**WORK TO COMPLETE:**
Could you filter the records below and keep only the lines with the word "resets"?
-- DATA follows --
/-! ### `State.clearErr` -/

@[simp] theorem State.clearErr_cfg (s : State) : (s.clearErr).cfg = s.cfg := rfl
@[simp] theorem State.clearErr_status (s : State) : (s.clearErr).status = s.status := rfl
@[simp] theorem State.clearErr_csn (s : State) : (s.clearErr).csn = s.csn := rfl
@[simp] theorem State.clearErr_ce (s : State) : (s.clearErr).ce = s.ce := rfl
@[simp] theorem State.clearErr_phase (s : State) : (s.clearErr).phase = s.phase := rfl
@[simp] theorem State.clearErr_idx (s : State) : (s.clearErr).idx = s.idx := rfl
@[simp] theorem State.clearErr_op (s : State) : (s.clearErr).op = s.op := rfl
@[simp] theorem State.clearErr_opc (s : State) : (s.clearErr).opc = s.opc := rfl
@[simp] theorem State.clearErr_npay (s : State) : (s.clearErr).npay = s.npay := rfl
@[simp] theorem State.clearErr_src (s : State) : (s.clearErr).src = s.src := rfl
@[simp] theorem State.clearErr_err (s : State) : (s.clearErr).err = false := rfl
@[simp] theorem State.clearErr_buf (s : State) : (s.clearErr).buf = s.buf := rfl
@[simp] theorem State.clearErr_xreq (s : State) : (s.clearErr).xreq = s.xreq := rfl
@[simp] theorem State.clearErr_cmd (s : State) : (s.clearErr).cmd = s.cmd := rfl
@[simp] theorem State.clearErr_rsp (s : State) : (s.clearErr).rsp = s.rsp := rfl
@[simp] theorem State.clearErr_host (s : State) : (s.clearErr).host = s.host := rfl
@[simp] theorem State.clearErr_agenda (s : State) : (s.clearErr).agenda = s.agenda := rfl
@[simp] theorem State.clearErr_trace (s : State) : (s.clearErr).trace = s.trace := rfl
@[simp] theorem State.clearErr_resets (s : State) : (s.clearErr).resets = s.resets := rfl

/-! ### `State.setErr` -/

@[simp] theorem State.setErr_cfg (s : State) : (s.setErr).cfg = s.cfg := rfl
@[simp] theorem State.setErr_status (s : State) : (s.setErr).status = s.status := rfl
@[simp] theorem State.setErr_csn (s : State) : (s.setErr).csn = s.csn := rfl
@[simp] theorem State.setErr_ce (s : State) : (s.setErr).ce = s.ce := rfl
@[simp] theorem State.setErr_phase (s : State) : (s.setErr).phase = s.phase := rfl
@[simp] theorem State.setErr_idx (s : State) : (s.setErr).idx = s.idx := rfl
@[simp] theorem State.setErr_op (s : State) : (s.setErr).op = s.op := rfl
@[simp] theorem State.setErr_opc (s : State) : (s.setErr).opc = s.opc := rfl
@[simp] theorem State.setErr_npay (s : State) : (s.setErr).npay = s.npay := rfl
@[simp] theorem State.setErr_src (s : State) : (s.setErr).src = s.src := rfl
@[simp] theorem State.setErr_err (s : State) : (s.setErr).err = true := rfl
@[simp] theorem State.setErr_buf (s : State) : (s.setErr).buf = s.buf := rfl
@[simp] theorem State.setErr_xreq (s : State) : (s.setErr).xreq = s.xreq := rfl
@[simp] theorem State.setErr_cmd (s : State) : (s.setErr).cmd = s.cmd := rfl
@[simp] theorem State.setErr_rsp (s : State) : (s.setErr).rsp = s.rsp := rfl
@[simp] theorem State.setErr_host (s : State) : (s.setErr).host = s.host := rfl
@[simp] theorem State.setErr_agenda (s : State) : (s.setErr).agenda = s.agenda := rfl
@[simp] theorem State.setErr_trace (s : State) : (s.setErr).trace = s.trace := rfl
@[simp] theorem State.setErr_resets (s : State) : (s.setErr).resets = s.resets := rfl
-- DATA concluded --
**YOUR SOLUTION:**
@[simp] theorem State.clearErr_resets (s : State) : (s.clearErr).resets = s.resets := rfl
@[simp] theorem State.setErr_resets (s : State) : (s.setErr).resets = s.resets := rfl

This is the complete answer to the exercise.